At least five people, five men, five GAY AND BI MEN, came to Alix with their status, begging for help. She fed them garbage and lies. She looked them in the face and decided she would continue with this monstrousness and you just fucking let it happen and then you made it about fanfiction because you don’t understand that there are things way beyond fandom. She was a psychopath who OPERATED IN FANDOM and 15 years ago she would have pulled this shit on the TWOP boards or the scarleteen message boards or neopets or something.
God, fuck all of you.
I have a tiny bit of money spare this month. If you send a receipt of a donation to an HIV/AIDS-related organization of your choice to [email protected], personal information redacted as you so choose, I'll match it, multiple its, for a total of $50 from my end. If that doesn't happen by February 15, I'll just send it all to one of my choice.

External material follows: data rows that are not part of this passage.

/-- A format's sign bit. -/
def Fmt.sign (f : Fmt) (neg : Bool) : Nat := if neg then 2 ^ (f.width - 1) else 0
/-- R28: the canonical NaN. -/
def Fmt.qnan (f : Fmt) : Nat :=
  if f.hasInf then 2 ^ (f.width - 1) - 2 ^ (f.mbits - 1) else 2 ^ (f.width - 1) - 1
/-- Infinity; in E4M3, R31 gives the canonical NaN. -/
def Fmt.inf (f : Fmt) (neg : Bool) : Nat :=
  if f.hasInf then f.sign neg + (2 ^ (f.width - 1) - 2 ^ f.mbits) else f.qnan
/-- The largest finite value of a sign. -/
def Fmt.maxFinite (f : Fmt) (neg : Bool) : Nat := f.sign neg + ((f.emax + f.bias) * 2 ^ f.mbits + (f.maxMant - 2 ^ f.mbits))

/-- R27, R28, R33: the datum of a bit pattern; with `flush`, a subnormal reads as zero of its sign. -/
def Fmt.unpack (f : Fmt) (flush : Bool) (x : Nat) : FV :=
  let neg := bitAt x (f.width - 1)
  let ex := x / 2 ^ f.mbits % 2 ^ (f.width - 1 - f.mbits)
  let mant := x % 2 ^ f.mbits
  let top := 2 ^ (f.width - 1 - f.mbits) - 1
  if f.hasInf && ex == top then
    if mant == 0 then .inf neg else .nan (!(bitAt mant (f.mbits - 1)))
  else if !f.hasInf && ex == top && mant == 2 ^ f.mbits - 1 then .nan false
  else if ex == 0 then .fin neg (if flush then 0 else mant) (1 - (f.bias : Int) - f.mbits)
  else .fin neg (mant + 2 ^ f.mbits) ((ex : Int) - f.bias - f.mbits)

/-- R30: a magnitude over 2^shift rounded to an integer: the integer and whether it is inexact. Codes: 0 RNE, 1 RTZ,
2 RDN, 3 RUP, 4 RNA. -/
def roundShift (rnd : Nat) (neg : Bool) (m shift : Nat) : Nat × Bool :=
  let q := m / 2 ^ shift
  let r := m % 2 ^ shift
  let up := match rnd with
    | 0 => decide (2 ^ shift < 2 * r) || (2 * r == 2 ^ shift && q % 2 == 1)
    | 1 => false
    | 2 => neg
    | 3 => !neg
    | _ => decide (2 ^ shift ≤ 2 * r)
  if r = 0 then (q, false) else (if up then q + 1 else q, true)

/-- A magnitude m · 2^e rounded to a multiple of 2^q, counted in 2^q. -/
def roundAt (rnd : Nat) (neg : Bool) (m : Nat) (e q : Int) : Nat × Bool :=
  if q ≤ e then (m * 2 ^ (e - q).toNat, false) else roundShift rnd neg m (q - e).toNat

/-- R31, R34: the result of an overflow. -/
def Fmt.overflow (f : Fmt) (rnd : Nat) (sat neg : Bool) : FR :=
  let toMax := (rnd == 1) || (rnd == 2 && !neg) || (rnd == 3 && neg)
  let fp8 := f.width == 8
  { bits := if toMax || (fp8 && sat) then f.maxFinite neg else f.inf neg, fl := fOF ||| fNX }

/-- R30–R34: an exact finite value rounded to a format. -/
def Fmt.round (f : Fmt) (rnd : Nat) (flush sat neg : Bool) (m : Nat) (e : Int) : FR :=
  if m = 0 then { bits := f.sign neg, fl := 0 }
  else
    let lead : Int := e + Nat.log2 m
    let emin : Int := 1 - (f.bias : Int)
    let mu := (roundAt rnd neg m e (lead - f.mbits)).1
    let tiny := decide (lead - f.mbits + Nat.log2 mu < emin)
    if tiny && flush then { bits := f.sign neg, fl := fUF ||| fNX }
    else
      let q := max (lead - f.mbits) (emin - f.mbits)
      let r := roundAt rnd neg m e q
      let mr := r.1
      let le : Int := q + Nat.log2 mr
      if decide ((f.emax : Int) < le) || (decide (le = f.emax) && decide (q = (f.emax : Int) - f.mbits) && decide (f.maxMant < mr)) then
        f.overflow rnd sat neg
      else
        let fl := (if r.2 then fNX else 0) ||| (if tiny && r.2 then fUF else 0)
        if mr = 0 then { bits := f.sign neg, fl := fl }
        else if mr < 2 ^ f.mbits then { bits := f.sign neg + mr, fl := fl }
        else
          let mant := (roundAt 1 neg mr q (le - f.mbits)).1 - 2 ^ f.mbits
          { bits := f.sign neg + (le + f.bias).toNat * 2 ^ f.mbits + mant, fl := fl }

/-- The environment of an arithmetic operation: rounding, flush, saturate. -/
structure FEnv where
  rnd : Nat
  flush : Bool
  sat : Bool
  deriving DecidableEq, Repr

/-- R62: the environment of a mode value. -/
def envOf (m : Half) : FEnv := { rnd := modeRound m, flush := modeFlush m, sat := modeSat m }
/-- Round to nearest even, with a flush bit. -/
def envRne (flush : Bool) : FEnv := { rnd := 0, flush := flush, sat := false }

/-- A datum written to a format with one rounding. -/
def Fmt.pack (f : Fmt) (v : FEnv) : FV → FR
  | .nan s => { bits := f.qnan, fl := if s then fNV else 0 }
  | .inf neg => { bits := if f.width == 8 && v.sat then f.maxFinite neg else f.inf neg, fl := 0 }
  | .fin neg m e => f.round v.rnd v.flush v.sat neg m e

/-- An invalid operation. -/
def Fmt.invalid (f : Fmt) : FR := { bits := f.qnan, fl := fNV }
/-- The signalling flag of a datum. -/
def FV.sig : FV → IFlags
  | .nan true => fNV
  | _ => 0
/-- Whether a datum is a NaN. -/
def FV.isNan : FV → Bool
  | .nan _ => true
  | _ => false
/-- The sign of a datum. -/
def FV.neg : FV → Bool
  | .nan _ => false | .inf n => n | .fin n _ _ => n
/-- A NaN result from NaN sources. -/
def Fmt.nanFrom (f : Fmt) (fl : IFlags) : FR := { bits := f.qnan, fl := fl }

/-- The signed integer numerator of a finite value over 2^e0. -/
def numer (neg : Bool) (m : Nat) (e e0 : Int) : Int :=
  let n : Int := (m * 2 ^ (e - e0).toNat : Nat)
  if neg then -n else n
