/-! ### The cluster's L2 (R330) -/

/-- A line of a cluster's L2. -/
def State.l2Line (s : State) (k line : Nat) : Option L2Line := cfind (s.cluster k).l2 line
/-- The copy of physical word `w` in a cluster's L2. -/
def State.l2Word (s : State) (k w : Nat) : Option L2Word := (s.l2Line k (w / 32)).bind (fun l => cfind l.words (w % 32))
/-- A word put into a line of a cluster's L2, where the line is present. -/
def State.putL2 (s : State) (k w : Nat) (x : L2Word) : State :=
  s.onCluster k (fun c => match cfind c.l2 (w / 32) with
    | some l => { c with l2 := cput c.l2 (w / 32) { l with words := cput l.words (w % 32) x } }
    | none => c)
/-- The words of a cluster's L2 that satisfy a test; lines stay present. -/
def Cluster.keepL2 (c : Cluster) (keep : Nat → L2Word → Bool) : Cluster :=
  { c with l2 := cmap (fun line l => { l with words := l.words.filter (fun e => keep (32 * line + e.1) e.2) }) c.l2 }

/-- The value of word `w` below the L1s of cluster `k`: its L2 copy, else the home. -/
def State.belowWord (s : State) (k w : Nat) : Word :=
  if homeCluster (4 * w) = k then s.homeWord w
  else match s.l2Word k w with
    | some x => x.data
    | none => s.homeWord w
/-- R292: whether word `w` below the L1s of cluster `k` is poisoned. -/
def State.belowPoison (s : State) (k w : Nat) : Bool :=
  if homeCluster (4 * w) = k then s.poisoned (4 * w)
  else match s.l2Word k w with
    | some x => x.poison
    | none => s.poisoned (4 * w)

/-- The L1 lines of a core that stand for a physical line. -/
def isLine (l : L1Line) (line : Nat) : Bool := l.pline == line && l.peer.isNone
/-- R215: an L1 line with its copy of word `w` INVALID where it owns it. -/
def L1Line.disown (l : L1Line) (w : Nat) : L1Line :=
  if isLine l (w / 32) then
    match cfind l.words (w % 32) with
    | some x => match x.st with
      | .owned _ => { l with words := cdel l.words (w % 32) }
      | _ => l
    | none => l
  else l
/-- R215: every core but the spared ones loses its OWNED copy of word `w`. -/
def State.disownBut (s : State) (spared : Nat → Bool) (w : Nat) : State :=
  { s with cores := cmap (fun c x => if spared c then x else { x with l1 := x.l1.map (fun l => l.disown w) }) s.cores }
/-- R215, R330: word `w` reaches the L2 of cluster `k` from core `core`: other owners in the cluster lose it. -/
def State.revokeIn (s : State) (core k w : Nat) : State := s.disownBut (fun c => core == c || clusterOf c != k) w
/-- R215: word `w` reaches its home from cluster `k` (8: none of the clusters): OWNED copies become INVALID, those of the spared cores apart,
and other clusters' L2 copies registered there are dropped. A copy owned in a cluster's L2 goes with that L2's registration, so that an acquire
of any scope that follows reads the new value (R235, log 106). -/
def State.revoke (s : State) (spared : Nat → Bool) (k w : Nat) : State :=
  let t := s.disownBut spared w
  { t with clusters := cmap (fun c x => if c = k then x else x.keepL2 (fun v y => v != w || y.written != 0 || decide (y.level < 3))) t.clusters }
/-- A cluster's L2 copy of word `w`, if it has one, brought to what the home holds, registered at level 3. -/
def State.refreshL2 (s : State) (k w : Nat) : State := match s.l2Word k w with
  | some _ => s.putL2 k w { data := s.homeWord w, written := 0, level := 3, poison := s.poisoned (4 * w) }
  | none => s
/-- The words of a line that a byte mask touches. -/
def maskWords (mask : BitVec 128) : List Nat := (List.range 32).filter (fun i => bits mask.toNat (4 * i + 3) (4 * i) != 0)
/-- R215, R234: bytes of a line performed at the home, poisoned at the addresses `bad`, for an agent of cluster `k` (8: of none), whose L2 copies
follow the home; the spared cores keep what they own. -/
def State.atHome (s : State) (spared : Nat → Bool) (k line : Nat) (mask : BitVec 128) (words : Nat → Word) (bad : List Nat) : State :=
  let ws := (maskWords mask).map (32 * line + ·)
  let s1 := ws.foldl (fun (t : State) w => t.revoke spared k w) s
  ws.foldl (fun (t : State) w => t.refreshL2 k w) ((s1.homeLine line mask words).poisonAt bad)

/-! ### L1 lines -/

/-- The L1 line of a core for an alias. -/
def State.l1Line (s : State) (core asid vline : Nat) : Option L1Line :=
  (s.core core).l1.find? (fun l => l.asid == asid && l.vline == vline)

/-- An L1 line put in place of the one of its alias, or added. -/
def State.putLine (s : State) (core : Nat) (l : L1Line) : State :=
  s.onCore core (fun c => { c with l1 := l :: c.l1.filter (fun x => !(x.asid == l.asid && x.vline == l.vline)) })

/-- An alias removed from a core's L1. -/
def State.dropLine (s : State) (core asid vline : Nat) : State :=
  s.onCore core (fun c => { c with l1 := c.l1.filter (fun x => !(x.asid == asid && x.vline == vline)) })

/-- The bytes of a line that an L1 holds DIRTY. -/
def dirtyMask (l : L1Line) : BitVec 128 :=
  BitVec.ofNat 128 (l.words.foldl (fun acc e => match e.2.st with
    | .dirty m => acc + m.toNat * 2 ^ (4 * e.1)
    | _ => acc) 0)
/-- A word of an L1 line. -/
def lineWord (l : L1Line) (i : Nat) : Word := ((cfind l.words i).map (·.data)).getD 0
/-- R292: the addresses of a line's DIRTY words that hold poison. -/
def dirtyBad (l : L1Line) : List Nat :=
  (l.words.filter (fun e => e.2.poison && (match e.2.st with | .dirty _ => true | _ => false))).map (fun e => 128 * l.pline + 4 * e.1)
/-- Whether a line holds UPDATE words. -/
def hasUpdate (l : L1Line) : Bool := l.words.any (fun e => match e.2.st with | .update _ => true | _ => false)

/-! ### Requests to peers (R325) -/

/-- The core through whose L1 a strand reads and writes memory: its own; for a second of a PAIR or TRIO its leader's,
which performs every store of the rope, so that R121 holds for the second (log 12). -/
def State.viewCore (s : State) (st : Strand) : Nat :=
  let t := s.team st.team
  if s.ropeLevel st < 2 || st.replica = 0 then t.core
  else match (cfind s.ropes t.rope).bind (fun r => r.teams.head?) with
    | some i => (s.team i).core
    | none => t.core

/-- The mask of one word of a line. -/
def wordMask (va : Nat) : BitVec 128 := BitVec.ofNat 128 (15 * 2 ^ (va % 128 / 4 * 4))
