/-- R325: strand `i` asks a peer's home for a line, naming the words it needs; it asks for one at a time. What fails is reported at
the strand's instruction, or as `report` says (node work). -/
def State.askHome (s : State) (i home : Nat) (va : DWord) (n reuse : Nat) (scope : Scope := .hop3)
    (report : Option ErrEvent := none) : State :=
  match s.strandAt i with
  | none => s
  | some st =>
    if s.fabric.outstanding.any (fun e => e.2.strand == i) then s else
    let a := s.agentOf st
    let r : PeerReq := { src := 0, tag := 0, asid := a.asid, secure := a.secure, op := .read, scope := scope, line := va.toNat / 128
                         mask := wordMask va.toNat ||| (if n = 8 then wordMask (va.toNat + 4) else 0), words := [], expected := [], places := [], poison := 0 }
    s.sendPeerOut { peerPost (some a.core) 0 r home va with strand := i, reuse := reuse, report := report }
/-- R210: the failure of a set of loading lanes before anything is performed, at the lowest lane: translation, permission and world first; then
a peer's line that is not here. -/
def State.loadBarred (s : State) (a : Agent) (st : Strand) (addrs : List DWord) (act : Word) (size : Nat) : Option AccFail :=
  let ls := (lanesOf act).map (fun i => addrs.getD i 0)
  match ls.findSome? (fun x => match s.check a true false x.toNat size with | .fail c => some (AccFail.fatal c x) | _ => none) with
  | some e => some e
  | none => ls.findSome? (fun x => match s.check a true false x.toNat size with
      | .peer h _ _ => if s.peerMiss a st x.toNat size then some (AccFail.peer h x size) else none
      | _ => none)
/-- R210, R123: a set of lanes loaded: their values, or the failure; poison is met at the lowest lane once the lines are here. -/
def State.tryLoad (s : State) (a : Agent) (st : Strand) (addrs : List DWord) (act : Word) (size reuse : Nat) :
    Except (AccFail × State) ((Nat → Nat) × State) :=
  match s.loadBarred a st addrs act size with
  | some e => .error (e, s)
  | none =>
    let r := s.loadAll a st addrs act size reuse
    match (lanesOf act).find? r.2.1.contains with
    | some j => .error (.fatal 0x12 (addrs.getD j 0), r.2.2)
    | none => .ok (laneOf r.1, r.2.2)
/-- R210, R123: the failure of a set of loading lanes. -/
def State.loadFailure (s : State) (a : Agent) (st : Strand) (addrs : List DWord) (act : Word) (size reuse : Nat) : Option AccFail :=
  match s.tryLoad a st addrs act size reuse with
  | .error e => some e.1
  | .ok _ => none

/-- R210: the failure of a set of storing lanes. -/
def State.storeFailure (s : State) (a : Agent) (addrs : List DWord) (act : Word) : Option AccFail :=
  ((lanesOf act).map (fun i => addrs.getD i 0)).findSome? (fun x => match s.check a false true x.toNat with
    | .fail c => some (AccFail.fatal c x)
    | _ => none)

/-- R113, R117, R206: what one instruction stores, in order, performed in the core's L1 line by line: a byte stored twice takes its last value. -/
def State.storeItems (s : State) (a : Agent) (ws : List (Nat × List Byte)) : State :=
  let bs := ws.flatMap (fun w => (List.range w.2.length).zipWith (fun k b => (w.1 + k, b)) w.2)
  ((bs.map (fun b => b.1 / 128)).eraseDups).foldl (fun (t : State) line =>
    let mine := bs.filter (fun b => b.1 / 128 == line)
    let va := (mine.head?.map (·.1)).getD 0
    match t.check a false true va with
    | .ok pa r w => t.storeLine a va pa none r w mine
    | .peer h r w => t.storeLine a va 0 (some h) r w mine
    | .fail _ => t) s
/-- One lane's bytes stored into the core's L1. -/
def State.storeLane (s : State) (a : Agent) (va n : Nat) (data : DWord) : State := s.storeItems a [(va, leBytes n data.toNat)]
/-- Active lanes stored (R117). -/
def State.storeLanes (s : State) (a : Agent) (addrs data : List DWord) (act : Word) (n : Nat) : State :=
  s.storeItems a ((lanesOf act).map (fun i => (addrOf addrs i, leBytes n (data.getD i 0).toNat)))

/-! ### The rope signature (R268, R269) -/

/-- R269: one bit of CRC-64, ECMA-182, most significant first. -/
def crcBit (c : DWord) (b : Bool) : DWord := if c.getLsbD 63 != b then (c <<< 1) ^^^ 0x42F0E1EBA9EA3693 else c <<< 1
/-- R269: the signature after one byte. -/
def crcByte (c : DWord) (b : Byte) : DWord := (List.range 8).foldl (fun c i => crcBit c (b.getLsbD (7 - i))) c
/-- R268: an entry's bytes: ADDR, SIZE, LANE, DATA. -/
def sigEntry (c addr : DWord) (size lane : Nat) (data : DWord) : DWord :=
  (leBytes 8 addr.toNat ++ [BitVec.ofNat 8 size, BitVec.ofNat 8 lane] ++ leBytes size data.toNat).foldl crcByte c
/-- R268: entries of the active lanes of a vector store or atomic. -/
def sigLanes (c : DWord) (addrs data : List DWord) (act : Word) (size : Nat) : DWord :=
  (lanesOf act).foldl (fun c i => sigEntry c (addrs.getD i 0) size i (data.getD i 0)) c

/-! ### Tile store and tile descriptors (R167, R180) -/

/-- R180: the fields of a tile descriptor's 32 bytes. -/
def tileDescOf (b : List Byte) : TileDesc × Option Tag :=
  let v := leNat b
  let tag := tagOfCode (bits v 250 246)
  ({ space := bits v 252 251, tag := tag.getD .raw, kbytes := bits v 245 236, steps := bits v 235 224
     sinc := signed 16 (bits v 223 208), spitch := bits v 207 192, inc := signed 32 (bits v 191 160), pitch := bits v 159 128
     sbase := BitVec.ofNat 64 (bits v 127 64), base := BitVec.ofNat 64 (bits v 63 0) }, tag)

/-- R154: scales per row of a tag. -/
def scalesPerRow : Tag → Nat
  | .e4m3 | .e5m2 => 16
  | .pl _ p => plBlocks 128 p
  | _ => 0

/-- R209: a byte of the working plane of a gang's tile store; segment·262,144 + offset. -/
def Gang.segByte (g : Gang) (off : Nat) : Byte := readByte (g.segs.getD (off / 262144) Planes.empty).work.bytes (off % 262144)
/-- Whether a byte of the tile store is poisoned. -/
def Gang.segPoisoned (g : Gang) (off : Nat) : Bool := member (g.segs.getD (off / 262144) Planes.empty).work.poison (off % 262144 / 32)

/-- R164, R185: a word of a descriptor source, as a plain read of the strand when the group runs. DESIGN CHOICE (log 116): at an address that is no
multiple of 4, which an INC gives that is none (R180), it is the aligned word at or below. -/
def State.srcWord (s : State) (st : Strand) (space : Nat) (addr : DWord) : Except AccFail Word :=
  let v := addr.toNat / 4 * 4
  match space with
  | 0 =>
    let a := s.agentOf st
    match s.check a true false v with
    | .fail c => .error (.fatal c addr)
    | .peer h _ _ => if s.peerMiss a st v 4 then .error (.peer h addr 4) else .ok (BitVec.ofNat 32 (s.laneValue a st v 4))
    | .ok _ _ _ => if s.lanePoison a v 4 then .error (.fatal 0x12 addr) else .ok (BitVec.ofNat 32 (s.laneValue a st v 4))
  | 1 => match s.spTarget st.team addr with
    | .error e => .error e
    | .ok _ => if s.spPoisoned st.team (BitVec.ofNat 64 v) 4 then .error (.fatal 0x12 addr)
        else .ok (BitVec.ofNat 32 (leNat (s.spSeen st v 4 (leBytes 4 (s.spRead st.team (BitVec.ofNat 64 v) 4)))))
  | _ =>
    let g := s.gangOf st
    if g.segPoisoned v then .error (.fatal 0x12 addr)
    else .ok (BitVec.ofNat 32 (leNat ((List.range 4).map (fun i => g.segByte (v + i)))))
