-- ==== Sys2Proof/Machine/Skein.lean ====
section
/-!
DEFINITION. The skein (R156–R191): what each node computes for a row group, demands, forcing, appending, supersession,
the source-range table and late faults.
-/
namespace Sys2Proof.Machine

/-! ### Rows of tiles (R153–R155) -/

/-- Word `w` of row `r`. -/
def Tile.word (t : Tile) (r w : Nat) : Word := cget 0 t.words (128 * r + w)
/-- Element `e` of row `r` under a tag. -/
def Tile.elem (t : Tile) (ty : Tag) (r e : Nat) : Nat :=
  (t.word r (e / elems ty)).toNat / 2 ^ (elemBits ty * (e % elems ty)) % 2 ^ elemBits ty
/-- Row max of row `r`. -/
def Tile.mrow (t : Tile) (r : Nat) : Word := cget 0 t.m r
/-- Row sum of row `r`. -/
def Tile.lrow (t : Tile) (r : Nat) : Word := cget 0 t.l r
/-- Scale `i` of the scale array. -/
def Tile.scale (t : Tile) (i : Nat) : Half := cget 0 t.scales i
/-- −∞ in F32. -/
def negInf : Word := 0xFF800000

/-- What a node gives one row of its destination: words, row max, row sum, scales, flags. -/
structure RowOut where
  words : List Word
  m : Word
  l : Word
  scales : List Half
  fl : IFlags
  deriving DecidableEq, Repr

/-- A row as it stands. -/
def Tile.row (t : Tile) (r B : Nat) : RowOut :=
  { words := (List.range 128).map (t.word r), m := t.mrow r, l := t.lrow r, scales := (List.range B).map (fun b => t.scale (r * B + b)), fl := 0 }
/-- A row of zeros with m = −∞ and l = +0. -/
def zeroRow (B : Nat) : RowOut := { words := List.replicate 128 0, m := negInf, l := 0, scales := List.replicate B 0, fl := 0 }
/-- R160: a row committed. -/
def Tile.putRow (t : Tile) (r : Nat) (x : RowOut) : Tile :=
  { t with words := csetRange 0 t.words (128 * r) x.words, m := cset 0 t.m r x.m, l := cset 0 t.l r x.l
           scales := csetRange 0 t.scales (r * x.scales.length) x.scales }
/-- R136: sectors of a tile that have been wholly written lose their poison. -/
def Tile.cleanse (t : Tile) (ks : List Nat) : Tile := if t.poison.isEmpty then t else { t with poison := t.poison.filter (fun k => !(ks.contains k)) }

/-- R126, R136: what is read of a row of a tile: words of its data, its row max and row sum, and scales, by block of the `B` a row has. -/
structure RowUse where
  words : List Nat
  m : Bool
  l : Bool
  scales : List Nat
  B : Nat
  deriving DecidableEq, Repr
/-- R136: whether what is read of row `r` stands in a poisoned sector. -/
def Tile.taints (t : Tile) (r : Nat) (u : RowUse) : Bool :=
  !t.poison.isEmpty && (u.words.any (fun w => member t.poison (16 * r + w / 8)) || (u.m && member t.poison (512 + r / 8))
    || (u.l && member t.poison (516 + r / 8)) || u.scales.any (fun b => member t.poison (520 + 2 * (r * u.B + b) / 32)))
/-- All the data of a row. -/
def useData : RowUse := { words := List.range 128, m := false, l := false, scales := [], B := 0 }
/-- The data and the side storage of a row. -/
def useSides : RowUse := { useData with m := true, l := true }
/-- The whole of a row with `B` scales. -/
def useRow (B : Nat) : RowUse := { useSides with scales := List.range B, B := B }

/-! ### Element-wise rows (R173, R174) -/

/-- Words of a row from element results. -/
def rowOfElems (ty : Tag) (f : Nat → FR) : List Word × IFlags :=
  let l := (List.range 128).map (laneResults ty f)
  (l.map (fun x => wordOfElems ty (x.map (·.bits))), orFlags l.flatten)

/-- R173: TADD, TMUL, TMAX on one row; side storage and scales from a. -/
def binRow (op : TileOp) (ty : Tag) (v : FEnv) (a b : Tile) (r B : Nat) : RowOut :=
  let vop := match op with | .add => VOp.add | .mul => VOp.mul | .max => VOp.max
  let x := rowOfElems ty (fun e => vop.elem ty v (a.elem ty r e) (b.elem ty r e) 0)
  { a.row r B with words := x.1, fl := x.2 }

/-- R173: TEXP2. -/
def exp2Row (ty : Tag) (v : FEnv) (a : Tile) (r B : Nat) : RowOut :=
  let x := rowOfElems ty (fun e => VOp.exp2.elem ty { v with rnd := 0 } (a.elem ty r e) 0 0)
  { a.row r B with words := x.1, fl := x.2 }

/-- R173: TSCL: each element over the row's sum. -/
def sclRow (v : FEnv) (d : Tile) (r B : Nat) : RowOut :=
  let x := rowOfElems .f32 (fun e => VOp.div.elem .f32 v (d.elem .f32 r e) (d.lrow r).toNat 0)
  { d.row r B with words := x.1, fl := x.2 }

/-- R174: a datum times a block scale, exactly. -/
def scaled (x sc : FV) : FV × IFlags :=
  match x, sc with
  | .nan _, _ | _, .nan _ => (.nan false, x.sig ||| sc.sig)
  | .inf n, .inf _ => (.inf n, 0)
  | .inf n, .fin _ m _ => if m = 0 then (.nan false, fNV) else (.inf n, 0)
  | .fin n m _, .inf _ => if m = 0 then (.nan false, fNV) else (.inf n, 0)
  | .fin n m e, .fin _ sm se => (.fin n (m * sm) (e + se), 0)

/-- R174: one element converted; an FP8 source is first multiplied by its block scale. -/
def tcvtElem (v : FEnv) (src dst : Tag) (a : Tile) (r e : Nat) : FR :=
  let x := a.elem src r e
  match fmtOf src with
  | some f =>
    if isFp8 src then
      let y := scaled (f.unpack v.flush x) (scaleOf v.flush (a.scale (16 * r + e / 32)))
      let z := match fmtOf dst with
        | some g => g.pack v y.1
        | none => toInt dst v.rnd y.1
      { bits := z.bits, fl := z.fl ||| y.2 }
    else convert v src dst x
  | none => convert v src dst x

I can hold a couple bucks spare each month so that, God willing and my rent don't rise, I can consistently send to Rainbow Railroad or my home LGBT center's HIV/AIDS program.
Nothing is going to fix what she did and she's never going to get held to account in the way she should but I'm going to post receipts every so often anyways because I am nasty and angry enough to care about other people. I am angry enough to do penance on her behalf. I have been furious and horrified and sick about this ever since I found out and dealing with her vileness has caused actual tangible harm in my life but again, it's not about me, and I'm going to remember that even if you motherfuckers won't.
I would seriously advise anyone under the age of 21 to get the fuck off of this website and go learn how to communicate with other people in a healthy manner. Go outside! Interact with other people in the real world! Read a book. Read a fucking newspaper! Learn about the world. Or you can stay here and burrow in the echo chamber and become credulous fauxwoke racist homophobic morons who prioritize calling other teenagers pedophiles til they try to kill themselves because Steven Universe or something over doing literally anything that could help the world. Your choice.
The rest of you: comport yourselves like normal fucking human beings for once in your fucking lives and sort out your goddamn priorities. Read a fucking newspaper. Stop giving obvious racist fraudsters like medievalpoc and Israalix the benefit of the doubt and actually think about the information that is being presented to you and then maybe do something more useful with your time than getting into internet fights. For example, I organized an auction in my spare time that, with the help of another lovely person and dozens of wonderful donors, raised $3,917 for various charities over six months, including $200 for GMHC and about $75 for an HIV/AIDS organization in Wisconsin. Go do something similar or get off the fucking internet! It’s 2018! You’re adults! Try tangibly helping other people, at some point, instead of engaging in this terrible narcissistic performative circlejerk where trauma has become a cudgel to beat others!
If any of you do anything like this again I will find you and I will fucking destroy you. That is a promise. 
Go to hell.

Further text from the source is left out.